## What is required
Repeat precisely the span of lines below that opens with the line containing "errinfo := detail" and closes with the line containing "def State.tableLoaded (s", both included.

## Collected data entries

....................

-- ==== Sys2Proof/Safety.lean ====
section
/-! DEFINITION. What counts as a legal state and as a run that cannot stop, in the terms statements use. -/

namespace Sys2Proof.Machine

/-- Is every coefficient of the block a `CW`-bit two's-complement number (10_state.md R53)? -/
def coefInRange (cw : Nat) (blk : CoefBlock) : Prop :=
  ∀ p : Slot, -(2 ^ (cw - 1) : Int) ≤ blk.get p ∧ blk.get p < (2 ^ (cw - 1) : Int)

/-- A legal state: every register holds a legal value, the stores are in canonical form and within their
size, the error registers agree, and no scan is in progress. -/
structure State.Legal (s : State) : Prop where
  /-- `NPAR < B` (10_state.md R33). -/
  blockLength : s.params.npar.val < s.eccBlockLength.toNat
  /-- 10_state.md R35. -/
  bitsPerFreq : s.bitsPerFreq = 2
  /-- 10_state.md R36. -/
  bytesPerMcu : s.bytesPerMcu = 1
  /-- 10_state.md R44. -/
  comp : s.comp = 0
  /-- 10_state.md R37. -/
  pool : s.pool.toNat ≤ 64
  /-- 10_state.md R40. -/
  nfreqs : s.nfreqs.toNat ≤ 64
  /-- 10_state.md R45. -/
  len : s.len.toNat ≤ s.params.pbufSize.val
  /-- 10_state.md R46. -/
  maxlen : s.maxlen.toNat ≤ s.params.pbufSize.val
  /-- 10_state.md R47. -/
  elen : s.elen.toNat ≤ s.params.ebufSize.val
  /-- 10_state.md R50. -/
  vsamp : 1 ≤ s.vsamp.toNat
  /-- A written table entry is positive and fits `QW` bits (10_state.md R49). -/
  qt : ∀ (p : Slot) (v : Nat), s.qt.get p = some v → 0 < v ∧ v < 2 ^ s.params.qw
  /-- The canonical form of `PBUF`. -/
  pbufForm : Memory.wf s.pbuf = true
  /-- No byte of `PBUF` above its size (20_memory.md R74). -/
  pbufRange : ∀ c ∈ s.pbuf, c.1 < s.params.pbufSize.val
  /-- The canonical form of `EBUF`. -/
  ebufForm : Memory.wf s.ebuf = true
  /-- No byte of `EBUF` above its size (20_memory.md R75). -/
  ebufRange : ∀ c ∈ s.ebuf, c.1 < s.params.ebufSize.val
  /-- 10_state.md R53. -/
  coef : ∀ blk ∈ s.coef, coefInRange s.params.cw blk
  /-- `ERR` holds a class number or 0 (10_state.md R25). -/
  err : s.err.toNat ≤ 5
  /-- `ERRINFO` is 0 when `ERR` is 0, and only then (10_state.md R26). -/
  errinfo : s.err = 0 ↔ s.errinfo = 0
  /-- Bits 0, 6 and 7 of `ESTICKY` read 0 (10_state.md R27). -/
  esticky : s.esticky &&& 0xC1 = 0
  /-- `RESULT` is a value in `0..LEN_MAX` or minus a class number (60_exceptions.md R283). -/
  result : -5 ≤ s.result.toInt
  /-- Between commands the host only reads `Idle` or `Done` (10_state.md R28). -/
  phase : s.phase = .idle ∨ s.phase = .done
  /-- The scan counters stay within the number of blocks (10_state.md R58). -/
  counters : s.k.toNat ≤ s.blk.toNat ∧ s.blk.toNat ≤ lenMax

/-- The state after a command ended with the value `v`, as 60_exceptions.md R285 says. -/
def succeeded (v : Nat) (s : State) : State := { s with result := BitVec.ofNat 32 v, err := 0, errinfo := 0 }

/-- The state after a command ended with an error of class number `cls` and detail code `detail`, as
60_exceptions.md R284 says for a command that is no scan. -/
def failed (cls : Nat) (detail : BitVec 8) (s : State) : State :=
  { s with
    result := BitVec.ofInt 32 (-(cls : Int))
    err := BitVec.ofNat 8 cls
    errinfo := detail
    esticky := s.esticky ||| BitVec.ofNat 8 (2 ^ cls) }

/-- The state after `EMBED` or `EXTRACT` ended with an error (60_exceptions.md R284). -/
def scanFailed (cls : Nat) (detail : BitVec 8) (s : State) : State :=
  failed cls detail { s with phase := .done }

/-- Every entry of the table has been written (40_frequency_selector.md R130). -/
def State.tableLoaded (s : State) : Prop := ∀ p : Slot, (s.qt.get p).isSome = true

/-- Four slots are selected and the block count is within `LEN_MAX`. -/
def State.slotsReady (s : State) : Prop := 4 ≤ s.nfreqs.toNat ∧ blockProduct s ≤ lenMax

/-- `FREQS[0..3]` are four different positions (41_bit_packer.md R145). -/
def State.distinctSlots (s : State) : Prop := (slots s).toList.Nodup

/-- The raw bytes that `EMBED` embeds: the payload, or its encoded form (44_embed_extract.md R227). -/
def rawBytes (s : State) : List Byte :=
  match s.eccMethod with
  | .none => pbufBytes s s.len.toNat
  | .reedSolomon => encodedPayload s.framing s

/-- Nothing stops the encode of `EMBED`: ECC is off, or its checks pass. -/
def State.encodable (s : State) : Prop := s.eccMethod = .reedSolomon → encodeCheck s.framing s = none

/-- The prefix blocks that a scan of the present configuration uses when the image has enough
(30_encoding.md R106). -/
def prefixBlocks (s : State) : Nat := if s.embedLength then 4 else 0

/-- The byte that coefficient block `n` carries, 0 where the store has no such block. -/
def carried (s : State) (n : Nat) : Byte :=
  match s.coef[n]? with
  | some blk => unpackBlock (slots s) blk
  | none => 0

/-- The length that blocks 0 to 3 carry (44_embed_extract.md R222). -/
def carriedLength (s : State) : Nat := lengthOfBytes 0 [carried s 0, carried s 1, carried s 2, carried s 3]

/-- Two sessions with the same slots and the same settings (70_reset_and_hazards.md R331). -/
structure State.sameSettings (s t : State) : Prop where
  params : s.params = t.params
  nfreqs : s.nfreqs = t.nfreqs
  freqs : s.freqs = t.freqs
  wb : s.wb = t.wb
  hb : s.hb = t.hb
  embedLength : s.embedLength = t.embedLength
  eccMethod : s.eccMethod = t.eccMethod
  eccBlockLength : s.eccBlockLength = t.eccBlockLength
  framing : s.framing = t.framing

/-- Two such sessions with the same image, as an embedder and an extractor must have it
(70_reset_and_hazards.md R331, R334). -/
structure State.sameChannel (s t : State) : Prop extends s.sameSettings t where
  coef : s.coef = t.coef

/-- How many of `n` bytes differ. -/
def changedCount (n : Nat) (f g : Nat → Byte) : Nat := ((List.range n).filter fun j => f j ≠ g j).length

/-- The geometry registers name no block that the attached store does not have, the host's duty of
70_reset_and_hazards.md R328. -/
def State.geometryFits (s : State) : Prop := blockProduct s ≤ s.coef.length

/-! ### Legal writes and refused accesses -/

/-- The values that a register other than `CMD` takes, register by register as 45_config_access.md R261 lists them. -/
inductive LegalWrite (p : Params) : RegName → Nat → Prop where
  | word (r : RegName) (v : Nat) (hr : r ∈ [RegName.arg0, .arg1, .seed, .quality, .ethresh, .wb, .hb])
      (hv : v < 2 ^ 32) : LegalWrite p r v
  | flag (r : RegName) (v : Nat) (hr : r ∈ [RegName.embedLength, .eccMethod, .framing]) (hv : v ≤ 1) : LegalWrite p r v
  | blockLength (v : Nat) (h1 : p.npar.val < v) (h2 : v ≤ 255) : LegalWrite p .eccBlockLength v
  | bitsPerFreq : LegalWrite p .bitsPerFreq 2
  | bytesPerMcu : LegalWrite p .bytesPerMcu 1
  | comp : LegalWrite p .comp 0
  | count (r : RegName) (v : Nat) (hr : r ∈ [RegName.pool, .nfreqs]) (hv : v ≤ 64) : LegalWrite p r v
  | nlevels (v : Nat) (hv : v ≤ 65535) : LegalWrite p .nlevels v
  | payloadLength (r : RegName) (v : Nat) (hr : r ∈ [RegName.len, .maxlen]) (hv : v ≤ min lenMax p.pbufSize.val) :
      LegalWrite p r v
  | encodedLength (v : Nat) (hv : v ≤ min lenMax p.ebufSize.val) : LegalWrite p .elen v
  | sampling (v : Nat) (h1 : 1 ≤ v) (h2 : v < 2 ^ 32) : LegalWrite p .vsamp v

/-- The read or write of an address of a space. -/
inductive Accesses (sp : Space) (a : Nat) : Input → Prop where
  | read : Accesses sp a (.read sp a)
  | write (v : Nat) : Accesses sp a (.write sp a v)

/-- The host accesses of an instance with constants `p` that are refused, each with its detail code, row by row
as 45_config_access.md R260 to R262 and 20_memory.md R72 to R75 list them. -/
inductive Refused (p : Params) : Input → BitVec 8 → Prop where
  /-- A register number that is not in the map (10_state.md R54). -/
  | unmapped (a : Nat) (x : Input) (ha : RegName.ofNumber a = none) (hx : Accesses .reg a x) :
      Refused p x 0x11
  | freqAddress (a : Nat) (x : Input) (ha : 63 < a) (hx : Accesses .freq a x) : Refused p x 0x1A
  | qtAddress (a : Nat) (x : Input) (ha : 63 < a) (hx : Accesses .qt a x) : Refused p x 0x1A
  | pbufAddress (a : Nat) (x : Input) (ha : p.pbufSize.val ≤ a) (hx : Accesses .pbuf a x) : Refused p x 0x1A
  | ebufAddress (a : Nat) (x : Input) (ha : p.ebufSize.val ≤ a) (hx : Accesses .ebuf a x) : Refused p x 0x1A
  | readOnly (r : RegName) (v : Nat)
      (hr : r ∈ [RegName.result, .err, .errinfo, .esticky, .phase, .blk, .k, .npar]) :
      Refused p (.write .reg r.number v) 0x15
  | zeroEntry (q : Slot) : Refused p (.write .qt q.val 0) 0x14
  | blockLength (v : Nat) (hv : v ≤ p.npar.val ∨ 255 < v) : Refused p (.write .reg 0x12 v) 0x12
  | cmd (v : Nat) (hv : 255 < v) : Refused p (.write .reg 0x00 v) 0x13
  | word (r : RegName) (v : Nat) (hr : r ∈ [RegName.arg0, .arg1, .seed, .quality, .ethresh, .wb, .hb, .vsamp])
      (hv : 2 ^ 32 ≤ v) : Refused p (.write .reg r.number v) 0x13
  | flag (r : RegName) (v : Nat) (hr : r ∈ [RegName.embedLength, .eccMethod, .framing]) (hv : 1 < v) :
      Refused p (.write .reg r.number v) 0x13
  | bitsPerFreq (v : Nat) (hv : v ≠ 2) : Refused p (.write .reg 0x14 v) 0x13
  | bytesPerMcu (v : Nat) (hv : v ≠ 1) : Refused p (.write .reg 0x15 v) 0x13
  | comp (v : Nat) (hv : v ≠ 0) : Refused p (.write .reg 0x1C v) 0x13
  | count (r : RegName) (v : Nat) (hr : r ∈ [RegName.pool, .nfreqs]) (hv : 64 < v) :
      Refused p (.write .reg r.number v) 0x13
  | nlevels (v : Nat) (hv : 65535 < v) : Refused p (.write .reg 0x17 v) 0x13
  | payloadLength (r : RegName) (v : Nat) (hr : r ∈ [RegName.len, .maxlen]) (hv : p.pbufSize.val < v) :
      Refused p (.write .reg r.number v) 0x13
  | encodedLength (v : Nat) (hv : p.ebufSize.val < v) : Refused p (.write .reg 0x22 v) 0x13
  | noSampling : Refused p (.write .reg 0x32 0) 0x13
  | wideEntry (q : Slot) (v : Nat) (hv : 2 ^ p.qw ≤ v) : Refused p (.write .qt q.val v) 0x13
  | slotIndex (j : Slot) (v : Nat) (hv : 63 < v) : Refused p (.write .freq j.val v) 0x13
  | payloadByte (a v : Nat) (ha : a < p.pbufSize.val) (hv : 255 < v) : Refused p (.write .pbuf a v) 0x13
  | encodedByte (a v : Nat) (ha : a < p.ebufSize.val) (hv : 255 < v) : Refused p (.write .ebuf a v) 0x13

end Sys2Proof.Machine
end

....................

## Response
    errinfo := detail
    esticky := s.esticky ||| BitVec.ofNat 8 (2 ^ cls) }

/-- The state after `EMBED` or `EXTRACT` ended with an error (60_exceptions.md R284). -/
def scanFailed (cls : Nat) (detail : BitVec 8) (s : State) : State :=
  failed cls detail { s with phase := .done }

/-- Every entry of the table has been written (40_frequency_selector.md R130). -/
def State.tableLoaded (s : State) : Prop := ∀ p : Slot, (s.qt.get p).isSome = true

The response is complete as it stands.